Festival celebrates camp’s dual anniversaries


Vitaly (Victor) Lupish and his family packed four wooden suitcases into a horse and cart and fled as the Russian Army advanced into Belarus during World War II.

They spent five years in Germany before arriving in the Hunter Region aboard the first migrant ship to Newcastle, the MV Fairsea, on 19 August 1949.

The vessel carried a total of 1,896 migrants, with Mr Lupish and his family then transported to the Greta Migrant Camp, near Maitland.

“We lived in camps in Germany, in huts, and, when we arrived [in Australia], we thought we’d be living in houses,” he told Newcastle Weekly.

“Not so – we were back in a camp.

“My mother burst into tears when she saw that.
“She said to my father: ‘What have we got ourselves into?’”

The Greta Migrant Camp homed an estimated 100,000 migrants from more than 17 countries between 1949 and 1960.

One area was known as ‘Chocolate City’ due to the brown coloured oiled timber buildings, while other parts were called ‘Silver City’ because of the corrugated iron huts that were built.

Upon arriving at the camp, Mr Lupish spoke no English and was on constant alert after hearing tales of Australia’s dangerous wildlife.

“When we were in Germany, we were told that the place was full of venomous snakes and spiders and that there were forests full of them,” he said.
“So, for the next six months at least, I very cautiously wandered into the bush at Greta and was on the lookout for a snake.

“Outside ‘Chocolate City’ was the well-known hill, Mount Molly Morgan, which we used to climb as kids – always keeping an eye out for snakes of course.”

Vitaly Lupish in his backyard at Rankin Park.

Mr Lupish eventually left the camp in early 1951 and took up residence in an old miners’ cottage at Wallsend.

However, he still made regular trips back to Greta.

“I kept going to the camp on weekends because I had a connection there,” he said.
“At first it was every weekend, then it became every second weekend – I was involved in the Orthodox church there.”

Mr Lupish went on to gain an engineering certificate and worked for BHP.

He is also a life member of the Hunter Multicultural Communities (HMC), formerly known as the Ethnic Communities Council.

Mr Lupish will now attend a 70th anniversary celebration of the Greta Migrant Camp at Camp Road, Greta, this weekend.

The Silky Oak Festival, which takes place on Saturday 9 and Sunday 10 November, is being hosted by the Central Hunter Business Chamber and HMC.

It will double as a celebration of the 80th anniversary of the Greta Army Camp.

The site was compulsory acquired by the army on 7 November 1939 and became one of the largest training camps in the country.

After the war, much of the field training areas were returned to open grazing land.

However, it still played a part in training the British and Commonwealth Forces (BCOF) of Japan.

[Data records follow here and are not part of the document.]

-- ==== Sys2Proof/Machine/Atomic.lean ====
section
/-! DEFINITION. Global atomics and reductions (R218 to R223), fences (R224, R225), line locks and prefetch (R227, R228). -/

namespace Sys2Proof.Machine

/-! ## Checks -/

/-- Memory kind of a checked access. -/
def kindOf (segs : List (Nat × Nat × Nat)) : Nat := (segs.head?.map (·.1)).getD 0

/-- Table 7-6. -/
def atomicAccepted (kind op n : Nat) (isAtom isDred : Bool) : Bool :=
  match kind with
  | 0 => true
  | 1 => isAtom && (((op == 0 || op == 8) && (n == 4 || n == 8)) || (op == 9 && (n == 4 || n == 8 || n == 16)))
  | _ => !isDred && op ≤ 9 && (n == 4 || n == 8)

/-- The checks of a global atomic: limit, alignment, translation, memory kind, poison (R220, R223, R337). -/
def atomCheck (s : State) (e : Env) (f : LBody) (x : Thread) (isAtom isDred : Bool) : Option Trap :=
  let n := accBytes f
  let o := memOffset s e x f
  match globalCheck e f o n n with
  | some t => some t
  | none => match translateRange s e.t.core e.g.ctx (globalVa e f o) n .atomic with
    | .error t => some t
    | .ok l =>
      let segs := segsOf l
      if !atomicAccepted (kindOf segs) f.opx.toNat n isAtom isDred then
        some { code := fHostAtomic, detail := kindOf segs - 1, vaddr := globalVa e f o }
      else if isAtom && segPoison s segs != 0 then some { poisonTrap (segPoison s segs) with vaddr := globalVa e f o }
      else none

/-- The request of a global atomic of one thread. -/
def atomReq (s : State) (e : Env) (x : Thread) (f : LBody) (id : Nat) (kind : ReqKind) : Req :=
  let va := globalVa e f (memOffset s e x f)
  { id, path := .a, va, len := accBytes f, kind, hint := f.hint.toNat, segs := segsFor s e va (accBytes f) .atomic }

/-! ## ATOM, RED, DRED -/

/-- R220. -/
def execAtom (f : LBody) (s : State) : Result :=
  memWord s f.toBody (atomUse f) (fun e x => atomCheck s e f x true false) (fun _ _ => false)
    fun e s1 x id =>
      let a := atomArgs s e x f
      let r := atomReq s e x f id (.atom f.opx.toNat (accBytes f) a.1 a.2 (e.slot f.fs.toNat))
      (issueReq (cacheTranslation s1 e.t.core e.g.ctx r.va) e x { r with op := some id }, { th := x, wait := .req })

/-- The counter entries, by element and grid, that an update needs and that do not exist yet (R325). -/
def countersFor (s : State) (grid va op n : Nat) (fmt : W64) : List (Nat × Nat) :=
  ((List.range (drawCount op n fmt)).map fun i => (elemBit va (Fmt.of fmt).width i, grid)).filter fun p =>
    !(s.counters.any fun c => (c.bit, c.grid) == p)

/-- Those of a word in one thread. -/
def newCounters (s : State) (e : Env) (f : LBody) (x : Thread) : List (Nat × Nat) :=
  let fmt := e.slot f.fs.toNat
  let va := globalVa e f (memOffset s e x f)
  countersFor s e.g.num va f.opx.toNat (accBytes f) fmt

/-- Free pool bytes of a context (R324). -/
def poolFree (s : State) (ctx : Nat) : Nat := (s.ctx ctx).pplen.toNat - poolBytes s ctx

/-- What one contribution needs: its home press, its stack, a press entry or none, and counter entries. -/
structure Need where
  ctx : Nat := 0
  home : Nat := 0
  stack : Nat := 0
  entry : Bool := false
  counters : List (Nat × Nat) := []
deriving DecidableEq, Repr

/-- The home press and the stack of a device location; a location without a home yet counts for the requester's own. -/
def needAt (s : State) (pa core : Nat) : Need :=
  let rg := s.regions.get {} (regionOf pa)
  { home := if rg.st == 0 then 192 * (coreNode core / 192) + nearestSlice s (coreNode core / 192) (coreNode core % 192) else 192 * rg.die + rg.node
    stack := stackOf pa }

/-- The need of one thread's update (R324, R325). -/
def needOf (s : State) (e : Env) (f : LBody) (isDred : Bool) (x : Thread) : Need :=
  let pa := ((segsFor s e (globalVa e f (memOffset s e x f)) 1 .atomic).head?.map (·.2.1)).getD 0
  { needAt s pa e.t.core with ctx := e.g.ctx, entry := isDred, counters := newCounters s e f x }

/-- What contributions on their way have reserved (R324, R325). -/
def needsOut (s : State) : List Need :=
  s.reqs.filterMap fun r =>
    let need (entry : Bool) (op n : Nat) (fmt : W64) : Need :=
      { needAt s ((r.segs.head?.map (·.2.1)).getD 0) r.core with
        ctx := r.ctx, entry, counters := countersFor s (reqGrid r) r.va op n fmt }
    match r.kind with
    | .dred op n _ fmt .. => some (need true op n fmt)
    | .red op n _ fmt => some (need false op n fmt)
    | _ => none

/-- What of one pile of needs its own store cannot take, in units of that store. -/
def beyond (need room : Nat) : Nat := need - room

/-- R324, R325: whether every contribution of a word, beside those already on their way, finds room: a press entry of its home, 48
bytes of its stack's press area or of its context's pool; a counter entry of its stack's backing or 16 bytes of that pool. Contributions
of other contexts on their way take units, areas and backings first, and beyond those the pools of their own contexts. -/
def updateRoom (s : State) (e : Env) (f : LBody) (isDred : Bool) (ex : List Thread) : Bool :=
  let mine := ex.map (needOf s e f isDred)
  let l := needsOut s ++ mine
  let own (l : List Need) : List Need := l.filter (·.ctx == e.g.ctx)
  let overPress := ((l.map (·.home)).eraseDups.flatMap fun h =>
    (l.filter fun n => n.entry && n.home == h).drop (16 - (heldPress s h).length))
  let runs := ((l.map (·.stack)).eraseDups.map fun k =>
    let past := overPress.filter (·.stack == k)
    min (own past).length (beyond past.length ((3 * 2 ^ 20 - areaBytes s k) / 48))).foldl (· + ·) 0
  let counts := ((l.map (·.stack)).eraseDups.map fun k =>
    let at' := l.filter (·.stack == k)
    min ((own at').flatMap (·.counters)).eraseDups.length (beyond ((at'.flatMap (·.counters)).eraseDups).length
      (65536 - (s.counters.filter fun c => c.stack == k && !c.pool).length))).foldl (· + ·) 0
  (mine.all fun n => !n.entry && n.counters.isEmpty) || 48 * runs + 16 * counts ≤ poolFree s e.g.ctx

def exhausted : Trap := { code := fEngine, detail := 0x100 }

/-- A check of each thread, then one of the whole word that names every executing thread. -/
def wordCheck (e : Env) (g : Guard) (each : Thread → Option Trap) (room : List Thread → Bool) (x : Thread) : Option Trap :=
  let ex := e.exec g
  if ex.any fun y => (each y).isSome then each x else if room ex then none else some exhausted

/-- Lines held update-only whose home is a slice: its directory has 64 entries (R318). -/
def directoryRoom (s : State) (segs : List (Nat × Nat × Nat)) : Bool :=
  let lines := ((s.reqs.filter (·.gathered)).flatMap fun r => segLines r.segs).eraseDups
  let home (l : Nat) : Nat × Nat :=
    let r := s.regions.get {} (regionOf (l * 128))
    (r.die, r.node)
  (segLines segs).all fun l => lines.contains l || (lines.filter fun k => home k == home l).length < 64

/-- R221: whether this contribution may gather in the L1: never eadd; else as timing allows. -/
def gathers (s : State) (op : Nat) (segs : List (Nat × Nat × Nat)) : Bool :=
  op != 0x10 && isDevice segs && Config.freeChoice s.free % 2 == 0

/-- A contribution that would gather asks its line's home, which homes the line's region (R327); it gathers if the directory has room
(R318). -/
def gatherReq (s : State) (core op : Nat) (r : Req) : State × Req :=
  if gathers s op r.segs then
    let s := reachHomes s core (coreNode core) r.segs
    (s, { r with gathered := directoryRoom s r.segs })
  else (s, r)

/-- R221. -/
def execRed (f : LBody) (s : State) : Result :=
  let n := accBytes f
  memWord s f.toBody { reads := regsOf f.a ++ regsOf f.b }
    (fun e x => wordCheck e f.grd (fun y => atomCheck s e f y false false) (updateRoom s e f false) x) (fun _ _ => false)
    fun e s1 x id =>
      let r := atomReq s e x f id (.red f.opx.toNat n (dataOf s e x f f.b n) (e.slot f.fs.toNat))
      let p := gatherReq (cacheTranslation s1 e.t.core e.g.ctx r.va) e.t.core f.opx.toNat r
      (issueReq p.1 e x p.2, { th := x })

/-- R222, R452. -/
def execDred (f : LBody) (s : State) : Result :=
  let n := accBytes f
  memWord s f.toBody { reads := regsOf f.a ++ regsOf f.b }
    (fun e x => wordCheck e f.grd (fun y => atomCheck s e f y false true) (updateRoom s e f true) x)
    (fun _ _ => false)
    fun e s1 x id =>
      let r := atomReq s e x f id (.dred f.opx.toNat n (dataOf s e x f f.b n) (e.slot f.fs.toNat) (gridThread e.g e.t x.tid) x.dreds f.fs.toNat)
      (issueReq (cacheTranslation s1 e.t.core e.g.ctx r.va) e x r, { th := { x with dreds := x.dreds + 1 } })

/-! ## Fences -/

/-- R292: a release or full fence at system scope completes once the writes to peer memory that it orders, those of atomics among them,
are acknowledged. -/
def peerHeld (s : State) (e : Env) (x : Thread) (f : LBody) (groups : List (List Path)) : Bool :=
  let kind := FenceKind.of f.mod3
  f.scope == 5 && kind != .acq && s.reqs.any fun r => (r.segs.any fun g => g.1 == 2) && !isLoad r.kind &&
    groups.any fun ps => (r.agent == .thread e.t.grid e.t.index x.tid && fenceOwn kind ps r) || fenceSeen kind ps e.t.seen r

/-- The threads' fence, after which each keeps what later accesses wait for. -/
def fenceWord (f : LBody) (s : State) (groups : List (List Path)) : Result :=
  memWord s f.toBody {} (fun _ _ => none) (fun e x => peerHeld s e x f groups)
    fun e s x _ =>
      let s := fenceThread s e.t.grid e.t.index x.tid e.t.core (FenceKind.of f.mod3) f.scope.toNat groups
      (s, { th := ((((s.team? e.t.grid e.t.index).getD e.t).thread? x.tid).getD x) })

/-- R224. -/
def execFence (f : LBody) (s : State) : Result := fenceWord f s [[.q], [.a], [.m]]

/-- Table 3-9. -/
def maskPaths (m : BitVec 7) : List Path :=
  ([(Path.t, 0), (.q, 1), (.a, 2), (.c, 3), (.m, 4), (.f, 5), (.h, 6)].filter fun p => m.getLsbD p.2).map (·.1)

/-- R225. -/
def execFenceX (f : LBody) (s : State) : Result := fenceWord f s [maskPaths f.opx]

/-! ## Line locks and prefetch -/

/-- The check of CLOCK and CUNLOCK on the byte named. CLOCK is a consumer of poisoned data (R337). -/
def lockCheck (s : State) (e : Env) (f : LBody) (release : Bool) (x : Thread) : Option Trap :=
  let o := memOffset s e x f
  let va := globalVa e f o
  match globalCheck e f o 1 1 with
  | some t => some t
  | none => match translateRange s e.t.core e.g.ctx va 1 .read with
    | .error t => some t
    | .ok l =>
      let p := (segsOf l).headD (0, 0, 0)
      let cls := s.poisonOf p.1 (p.2.1 / 128 * 128) 128
      if !release && cls != 0 then some { poisonTrap cls with vaddr := va } else none

/-- CLOCK and CUNLOCK: status 4 off device memory, else a request to the line's home. -/
def lockWord (f : LBody) (s : State) (release : Bool) : Result :=
  memWord s f.toBody { reads := regsOf f.a, writes := regsOf f.d, long := true }
    (fun e x => lockCheck s e f release x) (fun _ _ => false)
    fun e s1 x id =>
      let va := globalVa e f (memOffset s e x f)
      let segs := segsFor s e va 1 .read
      if isDevice segs then
        (issueReq (cacheTranslation s1 e.t.core e.g.ctx va) e x
          { id, path := .a, va, len := 1, kind := .lock (f.mod3.getLsbD 0) release, segs, op := some id }, { th := x, wait := .req })
      else (s1, { th := x, vals := [4] })

/-- R227. -/
def execClock (f : LBody) (s : State) : Result := lockWord f s false
/-- R227. -/
def execCunlock (f : LBody) (s : State) : Result := lockWord f s true

/-- A prefetch brings the words of a line from its home into a core's L1: an access that homes the line's region (R327). -/
def prefetchL1 (s : State) (core line : Nat) : State :=
  let segs := [(0, 128 * line, 128)]
  bringL1 (recallLines (reachHomes (sendTraffic s (coreNode core) 0 false segs) core (coreNode core) segs) [line]) core ((List.range 8).map (line * 8 + ·))

/-- R228: a prefetch that would fault, or of a page that is not device DRAM, is dropped. -/
def execPref (f : LBody) (s : State) : Result :=
  memWord s f.toBody { reads := regsOf f.a, drops := true } (fun _ _ => none) (fun _ _ => false)
    fun e s x _ =>
      let o := memOffset s e x f
      let va := globalVa e f o
      let segs := segsFor s e va 1 .read
      let s' := if (regsOf f.a).any x.vpoison.contains || (globalCheck e f o 1 1).isSome || segs.isEmpty || !isDevice segs then s
        else
          let s := raiseHint (cacheTranslation s e.t.core e.g.ctx va) f.hint.toNat segs
          if f.mod3 == 0 then prefetchL1 s e.t.core ((segs.headD (0, 0, 0)).2.1 / 128) else s
      (s', { th := x })

end Sys2Proof.Machine
end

These troops were among the occupation forces that served to maintain control of the Japanese under US General Douglas MacArthur.

In 1949, the camp was transferred to the Department of Immigration; the army took control back in 1962; and the site and buildings were sold in 1980.

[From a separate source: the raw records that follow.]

-- ==== Sys2Proof/Machine/Scribe.lean ====
section
/-! DEFINITION. The scribe (15: R392 to R402): transfer records, the elements of a transfer, the reads and
writes that carry them, arrivals, early ends, suspension. -/

namespace Sys2Proof.Machine

/-! ## Transfer records (Tables 15-1 and 15-2) -/

/-- An address word: space, address or offset, rank. -/
structure XPlace where
  space : Nat := 0
  addr : Nat := 0
  rank : Nat := 0
deriving DecidableEq, Repr

def xplaceOf (v : Nat) : XPlace :=
  let sp := bitsOf v 57 2
  if sp == 0 then { addr := if v.testBit 56 then v % 2 ^ 57 + (2 ^ 64 - 2 ^ 57) else v % 2 ^ 57 }
  else { space := sp, addr := bitsOf v 0 22, rank := if sp == 2 then bitsOf v 32 6 else 0 }

/-- A transfer as its record gives it. -/
structure Xfer where
  src : XPlace := {}
  dst : XPlace := {}
  sfs : Nat := 0
  dfs : Nat := 0
  conv : Bool := false
  esz : Nat := 0
  ndim : Nat := 1
  perm : List Nat := []
  cnt : List Nat := []
  str : List Int := []
deriving DecidableEq, Repr

def recField (r : List Byte) (at' n : Nat) : Nat := leNat ((r.drop at').take n)

def xferOf (r : List Byte) : Xfer :=
  let ctl := recField r 16 4
  let nd := bitsOf ctl 12 3
  { src := xplaceOf (recField r 0 8), dst := xplaceOf (recField r 8 8), sfs := bitsOf ctl 0 4, dfs := bitsOf ctl 4 4
    conv := ctl.testBit 8, esz := bitsOf ctl 9 3, ndim := nd
    perm := (List.range nd).map fun j => bitsOf (recField r 20 4) (3 * j) 3
    cnt := (List.range nd).map fun d => recField r (24 + 2 * d) 2
    str := (List.range nd).map fun d => if d == 0 then 1 else signedOf 32 (recField r (36 + 4 * d) 4) }

/-- Element width in bits at the source and at the destination (R393, R395). -/
def Xfer.srcBits (x : Xfer) (fs : W64) : Nat := if x.esz == 0 then (Fmt.of fs).width else 8 * 2 ^ (x.esz - 1)
def Xfer.dstBits (x : Xfer) (fs fd : W64) : Nat := if x.conv then (Fmt.of fd).width else x.srcBits fs

def Xfer.elems (x : Xfer) : Nat := x.cnt.foldl (· * ·) 1

def Xfer.total (x : Xfer) (fs fd : W64) : Nat := (x.elems * x.dstBits fs fd + 7) / 8

/-- The lowest and highest source index of a transfer. -/
def Xfer.srcRange (x : Xfer) : Int × Int :=
  (x.cnt.zip x.str).foldl (fun a p => (a.1 + min 0 (((p.1 : Int) - 1) * p.2), a.2 + max 0 (((p.1 : Int) - 1) * p.2))) (0, 0)

/-- Whether an address word is one R394 accepts. -/
def placeOk (v coh : Nat) : Bool :=
  let sp := bitsOf v 57 2
  bitsOf v 59 5 == 0 && sp != 3 &&
  (sp != 1 || bitsOf v 22 35 == 0) && (sp != 2 || (bitsOf v 22 10 == 0 && bitsOf v 38 19 == 0 && bitsOf v 32 6 < coh))

/-- Whether a place's extent, in bytes from its base, lies in a scratchpad of `sp` bytes. -/
def extentOk (p : XPlace) (sp : Nat) (lo hi : Int) : Bool := p.space == 0 || (0 ≤ (p.addr : Int) + lo && (p.addr : Int) + hi ≤ (sp : Int))

/-- R394, the record's own checks. -/
def recordOk (r : List Byte) (coh sp : Nat) (fs fd : W64) : Bool :=
  let x := xferOf r
  let ctl := recField r 16 4
  let beyond := (List.range 7).filter fun d => x.ndim ≤ d
  let w := x.srcBits fs
  let total := x.total fs fd
  let bytes := if x.esz == 0 then 1 else 2 ^ (x.esz - 1)
  bitsOf ctl 16 16 == 0 && bitsOf (recField r 20 4) 21 11 == 0 && recField r 38 2 == 0 &&
  x.ndim != 0 && x.cnt.all (· != 0) &&
  beyond.all (fun d => recField r (24 + 2 * d) 2 == 0 && bitsOf (recField r 20 4) (3 * d) 3 == 0 && recField r (36 + 4 * d) 4 == 0) &&
  (List.range x.ndim).all (fun d => x.perm.contains d) &&
  x.esz ≤ 5 && !(x.conv && x.esz != 0) && (x.conv || x.dfs == 0) &&
  placeOk (recField r 0 8) coh && placeOk (recField r 8 8) coh &&
  x.src.addr % bytes == 0 && x.dst.addr % bytes == 0 &&
  total != 0 && total < 2 ^ 32 &&
  extentOk x.src sp ((w : Int) * x.srcRange.1 / 8) (((w : Int) * (x.srcRange.2 + 1) + 7) / 8) && extentOk x.dst sp 0 total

The Silky Oak Festival will include food, culture, a kid’s zone, military vehicle displays, migrant demonstrations, and Scottish Pipe Bands.

The event is set to start with a full military parade by the Royal Australian Navy Band, Defence Force personnel, veterans, and other dignities.

The Governor General of Australia, David Hurley, will provide the opening address.

Gates open at 8.30am on both days and will close at 5.30pm on Saturday and 4.30pm on Sunday.